HOLIDAY SALE AT THE ONION STORE

Recap Vic Chesnutt, Elf Power, and Whatfor at High Noon Saloon

vic chesnutt Scott Gordon Chesnutt leads Elf Power through some Dark Developments.

More Recap

A well-written tune can take on any number of forms, and Friday's crowd at the High Noon got to hear three artists' songcraft in tones from stately to playful to harsh to mysterious. The show began with Madison band Whatfor, in which Sleeping In The Aviary drummer Michael Sienkowski takes the lead. Sienkowski looked a little stiff at first in his gray waistcoat and a button-up shirt that looked mustard-yellow under the stage lights, but he gradually loosened up as a frontman, picking up the guitar for set opener "I Can Barely Breathe Here," also the first song on his 2008 album Sooner Late Than Never. On record, the songs are tightly arranged with a rotating variety of keys, strings, and horns, among other things, but in this simpler band setting, Whatfor's pop pleasures came through more directly.

Sienkowski always carries a tune well, and the vocals got higher and more expressive on sweetly crafted downers like "I'm A Disgrace," and on a new song he said is sung by the bad guy in a musical he's trying to write. For the most part, the growing crowd paid attention. So did headliner Vic Chesnutt, who later told the audience that, "though a bit precocious," Whatfor had been the best opening band so far of his tour with his Athens, Ga. friends Elf Power.

"Step Through The Portal," the gentle, psychedelic opening track of Elf Power's 1997 album When The Red King Comes, led into "Old Familiar Scene" and turned into the first agreeable punch of a set that was all about showing what a tightly, joyously rocking five-piece the band can become. It'd be a shame not to rock with a drummer like Eric Harris, who steadily kicked the band along and tumbled through fills like a fun jazz drummer, especially on the snappy "one-TWO-three" of "Owl Cut (White Flowers In The Sky)," from last year's In A Cave. Harris brought a slow-smoldering tension to the last song of Elf Power's set, "Back To The Web," which sounds like equal parts English folk and far-Eastern melody as it creeps toward a climax.

Not that the band's melodic side got lost in the volume. Leader Andrew Rieger's 12-string electric guitar kept up the jangle, and his voice floated cleanly through the songs, even when guitarist-keyboardist Jimmy Hughes dipped his Telecaster back toward his amp for well-timed swoops of feedback. It's also always great to watch a bass player who's more than just a placeholder, and Derek Almstead's lines often counted as hooks in their own right. His quick fingers popped his instrument up right alongside Rieger's vocal melody on "Paralyzed." Meanwhile, multi-instrumentalist Laura Carter switched among accordion, maracas, tambourine, clarinet, and a Moog, wearing a shy grin and a fuzzy green winter hat that looked like a frog.

After bringing some terrific muscle to its songs, Elf Power took a break and reconvened with Vic Chesnutt, who leaned back in his wheelchair and called the crowd to order: "Okay, motherfuckers!" The band struck a few triumphant chords, then lilted into "Mystery," the first track of Chesnutt and Elf Power's collaborative album Dark Developments. (They played the whole thing in sequence.) The mood certainly got a little bitter and wistful as Chesnutt sang of a "total absence / complete lack of / mystery" and let out some eerie, wordless wails. Next, Elf Power used its power-pop chops for more sinister purposes on "Little Fucker." "I wrote this song about me. It's a sad song," Chesnutt explained before scratching out a lead on his distorted acoustic-electric guitar and lashing out at himself with such lines as, "Little fucker needs a wide berth / little fucker's more trouble than he's worth."

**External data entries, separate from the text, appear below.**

-- ==== Sys2Proof/Laws/KeepPtu.lean ====
section
/-! SUPPORT. What the operations of Machine/Ptu.lean keep (Laws/Keep.lean says what is kept). -/

set_option linter.all false

namespace Sys2Proof.Machine
open Sys2Proof

variable {p : Prop} {k : Kept}

theorem State.setPtu_ok {s : State} (hs : Ok k s) (a2) (a3 : Sys2Proof.Machine.PtuSt → Sys2Proof.Machine.PtuSt) : Ok k (State.setPtu s a2 a3) := by
  unfold State.setPtu
  repeat' first
    | with_reducible assumption
    | intro _
    | with_reducible first | apply State.setPort_ok
    | with_reducible apply_assumption -exfalso

theorem State.lookup_ok {s : State} (hs : Ok k s) (a2 a3) : Ok k (State.lookup s a2 a3).2 := by
  unfold State.lookup
  repeat' first
    | with_reducible assumption
    | intro _
    | with_reducible first | apply State.setPtu_ok | apply applyFx_ok | apply State.count_ok
    | extract_lets +onlyGivenNames z; first
      | (refine cut (Q := Ok k z) ?_ ?_; (on_goal 2 => (intro hz; clear_value z; rename' z => w)); unfold z; clear z)
      | (clear_value z; rename' z => w)
      | rename' z => w
    | split
theorem State.lookup_okE {yl t} {s : State}  {a2 a3} (e : (State.lookup s a2 a3) = (yl, t)) (hs : Ok k s) : Ok k t := by
  have := State.lookup_ok hs a2 a3; rw [e] at this; exact this

theorem State.afterWalk_ok {s : State} (hs : Ok k s) (a2 a3 a4) : Ok k (State.afterWalk s a2 a3 a4) := by
  unfold State.afterWalk
  repeat' first
    | with_reducible assumption
    | intro _
    | with_reducible first | apply State.setPort_ok
    | extract_lets +onlyGivenNames z; first | (clear_value z; rename' z => w) | rename' z => w
    | split

theorem State.prefetchWalkEnd_ok {s : State} (hs : Ok k s) (a2 a3 a4) : Ok k (State.prefetchWalkEnd s a2 a3 a4) := by
  unfold State.prefetchWalkEnd
  repeat' first
    | with_reducible assumption
    | intro _
    | with_reducible first | apply State.count_ok | apply State.setPort_ok
    | extract_lets +onlyGivenNames z; first | (clear_value z; rename' z => w) | rename' z => w
    | split

theorem State.endWalk_ok {s : State} (hs : Ok k s) (a2 a3) (a4 a5) : Ok k (State.endWalk s a2 a3 a4 a5) := by
  unfold State.endWalk
  repeat' first
    | with_reducible assumption
    | intro _
    | with_reducible first | apply State.prefetchWalkEnd_ok | apply State.afterWalk_ok | apply State.setPtu_ok | apply State.count_ok
    | extract_lets +onlyGivenNames z; first
      | (refine cut (Q := Ok k z) ?_ ?_; (on_goal 2 => (intro hz; clear_value z; rename' z => w)); unfold z; clear z)
      | (clear_value z; rename' z => w)
      | rename' z => w
    | split

theorem State.readLevel_ok {s : State} (hs : Ok k s) (a2 a3 a4) : Ok k (State.readLevel s a2 a3 a4) := by
  unfold State.readLevel
  repeat' first
    | with_reducible assumption
    | intro _
    | with_reducible first | apply State.endWalk_ok | apply State.setPtu_ok | apply State.arriveReq_ok | apply State.crossItem_ok | apply State.addrError_ok | apply State.count_ok
    | extract_lets +onlyGivenNames z; first
      | (refine cut (Q := Ok k z) ?_ ?_; (on_goal 2 => (intro hz; clear_value z; rename' z => w)); unfold z; clear z)
      | (clear_value z; rename' z => w)
      | rename' z => w
    | split

theorem State.walkReads_ok {s : State} (hs : Ok k s) (a2) : Ok k (State.walkReads s a2) := by
  unfold State.walkReads
  repeat' first
    | with_reducible assumption
    | intro _
    | with_reducible first | apply State.readLevel_ok | refine foldl_keeps (Q := fun x : State => Ok k x) ?_ ?_
    | split

theorem State.startWalk_ok {s : State} (hs : Ok k s) (a2 a3 a4) : Ok k (State.startWalk s a2 a3 a4) := by
  unfold State.startWalk
  repeat' first
    | with_reducible assumption
    | intro _
    | with_reducible first | apply State.setPtu_ok | apply State.count_ok
    | extract_lets +onlyGivenNames z; first | (clear_value z; rename' z => w) | rename' z => w
    | split

theorem State.ceilingWalk_ok {s : State} (hs : Ok k s) (a2 a3) : Ok k (State.ceilingWalk s a2 a3) := by
  unfold State.ceilingWalk
  repeat' first
    | with_reducible assumption
    | with_reducible first | apply State.endWalk_ok
    | split

theorem State.speculate_ok {s : State} (hs : Ok k s) (a2 a3 a4) : Ok k (State.speculate s a2 a3 a4) := by
  unfold State.speculate
  repeat' first
    | with_reducible assumption
    | with_reducible first | apply State.startWalk_ok
    | extract_lets +onlyGivenNames z; first | (clear_value z; rename' z => w) | rename' z => w
    | split

theorem State.translateDemand_ok {s : State} (hs : Ok k s) (a2 a3) (a4 a5) : Ok k (State.translateDemand s a2 a3 a4 a5).2.2 := by
  unfold State.translateDemand
  repeat' first
    | with_reducible assumption
    | with_reducible first | apply State.speculate_ok | apply State.lookup_ok | apply State.count_ok
    | (with_reducible refine State.lookup_okE (by with_reducible assumption) ?_)
    | extract_lets +onlyGivenNames z; first
      | (refine cut (Q := Ok k z.2) ?_ ?_; (on_goal 2 => (intro hz; clear_value z; rename' z => w)); unfold z; clear z)
      | (refine cut (Q := Ok k z) ?_ ?_; (on_goal 2 => (intro hz; clear_value z; rename' z => w)); unfold z; clear z)
      | (clear_value z; rename' z => w)
      | rename' z => w
    | split
theorem State.translateDemand_okE {yl yrl t} {s : State}  {a2 a3} {a4 a5} (e : (State.translateDemand s a2 a3 a4 a5) = (yl, (yrl, t))) (hs : Ok k s) : Ok k t := by
  have := State.translateDemand_ok hs a2 a3 a4 a5; rw [e] at this; exact this

theorem State.recordFault_ok {s : State} (hs : Ok k s) (a2 a3) (a4 a5) (a6 a7 a8) : Ok k (State.recordFault s a2 a3 a4 a5 a6 a7 a8) := by
  unfold State.recordFault
  repeat' first
    | with_reducible assumption
    | with_reducible first | apply State.count_ok | apply State.raise_ok | apply State.wb_ok | apply State.wf_ok
    | extract_lets +onlyGivenNames z; first
      | (refine cut (Q := Ok k z) ?_ ?_; (on_goal 2 => (intro hz; clear_value z; rename' z => w)); unfold z; clear z)
      | (clear_value z; rename' z => w)
      | rename' z => w
    | split

theorem opPtuRootLo_ok {s : State} (hs : Ok k s) (a1 a2) : Ok k (opPtuRootLo a1 a2 s) := by
  unfold opPtuRootLo
  repeat' first
    | with_reducible assumption
    | with_reducible first | apply State.wf_ok
    | split

theorem opPtuRootHi_ok {s : State} (hs : Ok k s) (a1 a2) : Ok k (opPtuRootHi a1 a2 s) := by
  unfold opPtuRootHi
  repeat' first
    | with_reducible assumption
    | intro _
    | with_reducible first | apply State.setPtu_ok | apply State.wr_ok
    | extract_lets +onlyGivenNames z; first
      | (refine cut (Q := Ok k z) ?_ ?_; (on_goal 2 => (intro hz; clear_value z; rename' z => w)); unfold z; clear z)
      | (clear_value z; rename' z => w)
      | rename' z => w
    | split

theorem opPtuSeed_ok {s : State} (hs : Ok k s) (a1 a2) : Ok k (opPtuSeed a1 a2 s) := by
  unfold opPtuSeed
  repeat' first
    | with_reducible assumption
    | intro _
    | with_reducible first | apply State.setPtu_ok | apply State.wf_ok
    | split

theorem State.startInv_ok {s : State} (hs : Ok k s) (a2 a3) : Ok k (State.startInv s a2 a3) := by
  unfold State.startInv
  repeat' first
    | with_reducible assumption
    | intro _
    | with_reducible first | apply State.setPort_ok | apply State.wb_ok
    | extract_lets +onlyGivenNames z; first | (clear_value z; rename' z => w) | rename' z => w
    | split

theorem opTlbInvAddr_ok {s : State} (hs : Ok k s) (a1) : Ok k (opTlbInvAddr a1 s) := by
  unfold opTlbInvAddr
  repeat' first
    | with_reducible assumption
    | with_reducible first | apply State.startInv_ok

theorem opTlbInvCtx_ok {s : State} (hs : Ok k s) (a1) : Ok k (opTlbInvCtx a1 s) := by
  unfold opTlbInvCtx
  repeat' first
    | with_reducible assumption
    | with_reducible first | apply State.startInv_ok

theorem opTlbInvAll_ok {s : State} (hs : Ok k s) (a1) : Ok k (opTlbInvAll a1 s) := by
  unfold opTlbInvAll
  repeat' first
    | with_reducible assumption
    | with_reducible first | apply State.startInv_ok

theorem opTlbInvBad_ok {s : State} (hs : Ok k s) (a1) : Ok k (opTlbInvBad a1 s) := by
  unfold opTlbInvBad
  repeat' first
    | with_reducible assumption
    | with_reducible first | apply State.wb_ok
    | split

theorem opTlbInvComplete_ok {s : State} (hs : Ok k s) (a1) : Ok k (opTlbInvComplete a1 s) := by
  unfold opTlbInvComplete
  repeat' first
    | with_reducible assumption
    | with_reducible first | apply State.count_ok | apply State.raise_ok | apply State.wb_ok
    | extract_lets +onlyGivenNames z; first | (clear_value z; rename' z => w) | rename' z => w
    | split

theorem execPtuRootLoWrite_keeps (a1 a2) (s) : Keeps (execPtuRootLoWrite a1 a2 s) s := by
  refine Keeps.next fun k hs => ?_
  repeat' first
    | with_reducible assumption
    | intro _
    | with_reducible first | apply opPtuRootLo_ok | apply State.onReg_ok

theorem execPtuRootHiWrite_keeps (a1 a2) (s) : Keeps (execPtuRootHiWrite a1 a2 s) s := by
  refine Keeps.next fun k hs => ?_
  repeat' first
    | with_reducible assumption
    | intro _
    | with_reducible first | apply opPtuRootHi_ok | apply State.onReg_ok

theorem execPtuSeedWrite_keeps (a1 a2) (s) : Keeps (execPtuSeedWrite a1 a2 s) s := by
  refine Keeps.next fun k hs => ?_
  repeat' first
    | with_reducible assumption
    | intro _
    | with_reducible first | apply opPtuSeed_ok | apply State.onReg_ok

theorem execTlbInvByAddress_keeps (a1) (s) : Keeps (execTlbInvByAddress a1 s) s := by
  refine Keeps.next fun k hs => ?_
  repeat' first
    | with_reducible assumption
    | intro _
    | with_reducible first | apply opTlbInvAddr_ok | apply State.onReg_ok

theorem execTlbInvByContext_keeps (a1) (s) : Keeps (execTlbInvByContext a1 s) s := by
  refine Keeps.next fun k hs => ?_
  repeat' first
    | with_reducible assumption
    | intro _
    | with_reducible first | apply opTlbInvCtx_ok | apply State.onReg_ok

theorem execTlbInvAll_keeps (a1) (s) : Keeps (execTlbInvAll a1 s) s := by
  refine Keeps.next fun k hs => ?_
  repeat' first
    | with_reducible assumption
    | intro _
    | with_reducible first | apply opTlbInvAll_ok | apply State.onReg_ok

theorem execTlbInvComplete_keeps (a1) (s) : Keeps (execTlbInvComplete a1 s) s := by
  refine Keeps.next fun k hs => ?_
  repeat' first
    | with_reducible assumption
    | with_reducible first | apply opTlbInvComplete_ok

end Sys2Proof.Machine
end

The set was full of contrasts between Chesnutt's wickedly observant lyrics and Elf Power's instrumentation, which only made the songs better. What could be more devilish than using a glockenspiel (Carter), kazoo (Chesnutt), and brushes (Harris) on a song called "We Are Mean"? There was nothing cute about it, just a cleverly misleading set-up for a blunt report on human nature: "I exclaim, we're all the same, we are mean."

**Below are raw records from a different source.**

@[simp] theorem State.emit_pending (s : State) (m : Sent) : (s.emit m).pending = s.pending := rfl
@[simp] theorem State.emit_fuses (s : State) (m : Sent) : (s.emit m).fuses = s.fuses := rfl
@[simp] theorem State.emit_regs (s : State) (m : Sent) : (s.emit m).regs = s.regs := rfl
@[simp] theorem State.emit_img (s : State) (m : Sent) : (s.emit m).img = s.img := rfl
@[simp] theorem State.emit_boot (s : State) (m : Sent) : (s.emit m).boot = s.boot := rfl
@[simp] theorem State.emit_flash (s : State) (m : Sent) : (s.emit m).flash = s.flash := rfl
@[simp] theorem State.emit_mon (s : State) (m : Sent) : (s.emit m).mon = s.mon := rfl
@[simp] theorem State.emit_mbx (s : State) (m : Sent) : (s.emit m).mbx = s.mbx := rfl
@[simp] theorem State.emit_fine (s : State) (m : Sent) : (s.emit m).fine = s.fine := rfl
@[simp] theorem State.emit_prm (s : State) (m : Sent) : (s.emit m).prm = s.prm := rfl
@[simp] theorem State.emit_ports (s : State) (m : Sent) : (s.emit m).ports = s.ports := rfl
@[simp] theorem State.emit_links (s : State) (m : Sent) : (s.emit m).links = s.links := rfl
@[simp] theorem State.emit_hdl (s : State) (m : Sent) : (s.emit m).hdl = s.hdl := rfl
@[simp] theorem State.emit_coh (s : State) (m : Sent) : (s.emit m).coh = s.coh := rfl
@[simp] theorem State.emit_mnt (s : State) (m : Sent) : (s.emit m).mnt = s.mnt := rfl
@[simp] theorem State.emit_drains (s : State) (m : Sent) : (s.emit m).drains = s.drains := rfl
@[simp] theorem State.emit_dar (s : State) (m : Sent) : (s.emit m).dar = s.dar := rfl
@[simp] theorem State.emit_accU (s : State) (m : Sent) : (s.emit m).accU = s.accU := rfl
@[simp] theorem State.emit_accV (s : State) (m : Sent) : (s.emit m).accV = s.accV := rfl
@[simp] theorem State.emit_accAt (s : State) (m : Sent) : (s.emit m).accAt = s.accAt := rfl
@[simp] theorem State.emit_decayAt (s : State) (m : Sent) : (s.emit m).decayAt = s.decayAt := rfl
@[simp] theorem State.emit_deadNodes (s : State) (m : Sent) : (s.emit m).deadNodes = s.deadNodes := rfl
@[simp] theorem State.emit_deadWalks (s : State) (m : Sent) : (s.emit m).deadWalks = s.deadWalks := rfl
@[simp] theorem State.emit_ses (s : State) (m : Sent) : (s.emit m).ses = s.ses := rfl
@[simp] theorem State.emit_cal (s : State) (m : Sent) : (s.emit m).cal = s.cal := rfl
@[simp] theorem State.emit_fab (s : State) (m : Sent) : (s.emit m).fab = s.fab := rfl
@[simp] theorem State.emit_pwr (s : State) (m : Sent) : (s.emit m).pwr = s.pwr := rfl
@[simp] theorem State.emit_sent (s : State) (m : Sent) : (s.emit m).sent = s.sent ++ [m] := rfl
@[simp] theorem State.emit_freeCtr (s : State) (m : Sent) : (s.emit m).freeCtr = s.freeCtr := rfl

@[simp] theorem State.setPort_pending (s : State) (p : Port) (f : PortSt → PortSt) : (s.setPort p f).pending = s.pending := rfl
@[simp] theorem State.setPort_fuses (s : State) (p : Port) (f : PortSt → PortSt) : (s.setPort p f).fuses = s.fuses := rfl
@[simp] theorem State.setPort_regs (s : State) (p : Port) (f : PortSt → PortSt) : (s.setPort p f).regs = s.regs := rfl
@[simp] theorem State.setPort_img (s : State) (p : Port) (f : PortSt → PortSt) : (s.setPort p f).img = s.img := rfl
@[simp] theorem State.setPort_boot (s : State) (p : Port) (f : PortSt → PortSt) : (s.setPort p f).boot = s.boot := rfl
@[simp] theorem State.setPort_flash (s : State) (p : Port) (f : PortSt → PortSt) : (s.setPort p f).flash = s.flash := rfl
@[simp] theorem State.setPort_mon (s : State) (p : Port) (f : PortSt → PortSt) : (s.setPort p f).mon = s.mon := rfl
@[simp] theorem State.setPort_mbx (s : State) (p : Port) (f : PortSt → PortSt) : (s.setPort p f).mbx = s.mbx := rfl
@[simp] theorem State.setPort_fine (s : State) (p : Port) (f : PortSt → PortSt) : (s.setPort p f).fine = s.fine := rfl
@[simp] theorem State.setPort_prm (s : State) (p : Port) (f : PortSt → PortSt) : (s.setPort p f).prm = s.prm := rfl
@[simp] theorem State.setPort_ports (s : State) (p : Port) (f : PortSt → PortSt) : (s.setPort p f).ports = vmod s.ports p f := rfl
@[simp] theorem State.setPort_links (s : State) (p : Port) (f : PortSt → PortSt) : (s.setPort p f).links = s.links := rfl
@[simp] theorem State.setPort_hdl (s : State) (p : Port) (f : PortSt → PortSt) : (s.setPort p f).hdl = s.hdl := rfl
@[simp] theorem State.setPort_coh (s : State) (p : Port) (f : PortSt → PortSt) : (s.setPort p f).coh = s.coh := rfl
@[simp] theorem State.setPort_mnt (s : State) (p : Port) (f : PortSt → PortSt) : (s.setPort p f).mnt = s.mnt := rfl
@[simp] theorem State.setPort_drains (s : State) (p : Port) (f : PortSt → PortSt) : (s.setPort p f).drains = s.drains := rfl
@[simp] theorem State.setPort_dar (s : State) (p : Port) (f : PortSt → PortSt) : (s.setPort p f).dar = s.dar := rfl
@[simp] theorem State.setPort_accU (s : State) (p : Port) (f : PortSt → PortSt) : (s.setPort p f).accU = s.accU := rfl
@[simp] theorem State.setPort_accV (s : State) (p : Port) (f : PortSt → PortSt) : (s.setPort p f).accV = s.accV := rfl
@[simp] theorem State.setPort_accAt (s : State) (p : Port) (f : PortSt → PortSt) : (s.setPort p f).accAt = s.accAt := rfl
@[simp] theorem State.setPort_decayAt (s : State) (p : Port) (f : PortSt → PortSt) : (s.setPort p f).decayAt = s.decayAt := rfl
@[simp] theorem State.setPort_deadNodes (s : State) (p : Port) (f : PortSt → PortSt) : (s.setPort p f).deadNodes = s.deadNodes := rfl
@[simp] theorem State.setPort_deadWalks (s : State) (p : Port) (f : PortSt → PortSt) : (s.setPort p f).deadWalks = s.deadWalks := rfl
@[simp] theorem State.setPort_ses (s : State) (p : Port) (f : PortSt → PortSt) : (s.setPort p f).ses = s.ses := rfl
@[simp] theorem State.setPort_cal (s : State) (p : Port) (f : PortSt → PortSt) : (s.setPort p f).cal = s.cal := rfl
@[simp] theorem State.setPort_fab (s : State) (p : Port) (f : PortSt → PortSt) : (s.setPort p f).fab = s.fab := rfl
@[simp] theorem State.setPort_pwr (s : State) (p : Port) (f : PortSt → PortSt) : (s.setPort p f).pwr = s.pwr := rfl
@[simp] theorem State.setPort_sent (s : State) (p : Port) (f : PortSt → PortSt) : (s.setPort p f).sent = s.sent := rfl
@[simp] theorem State.setPort_freeCtr (s : State) (p : Port) (f : PortSt → PortSt) : (s.setPort p f).freeCtr = s.freeCtr := rfl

It would've been nice to hear more songs from the other albums Chesnutt's put out over the years, even if Developments has plenty of diversity on its own. After wrapping up the album set, Chesnutt and band reached back to the earlier songs "Independence Day" and "Old Hotel." The Elves left Chesnutt by himself to get through one verse of "a short song" with a bleak hint of winter: "The lake it's frozen and the store is closed." Chesnutt closed it out with a final taunt for our recently disposed-of president: "So concerned with your legacy / maybe you should've thought about that when you were actively making policy." Even when it came to Bush-bashing, Chesnutt found wry humor in the sad little details: "Gonna build a library to try and shape your legacy."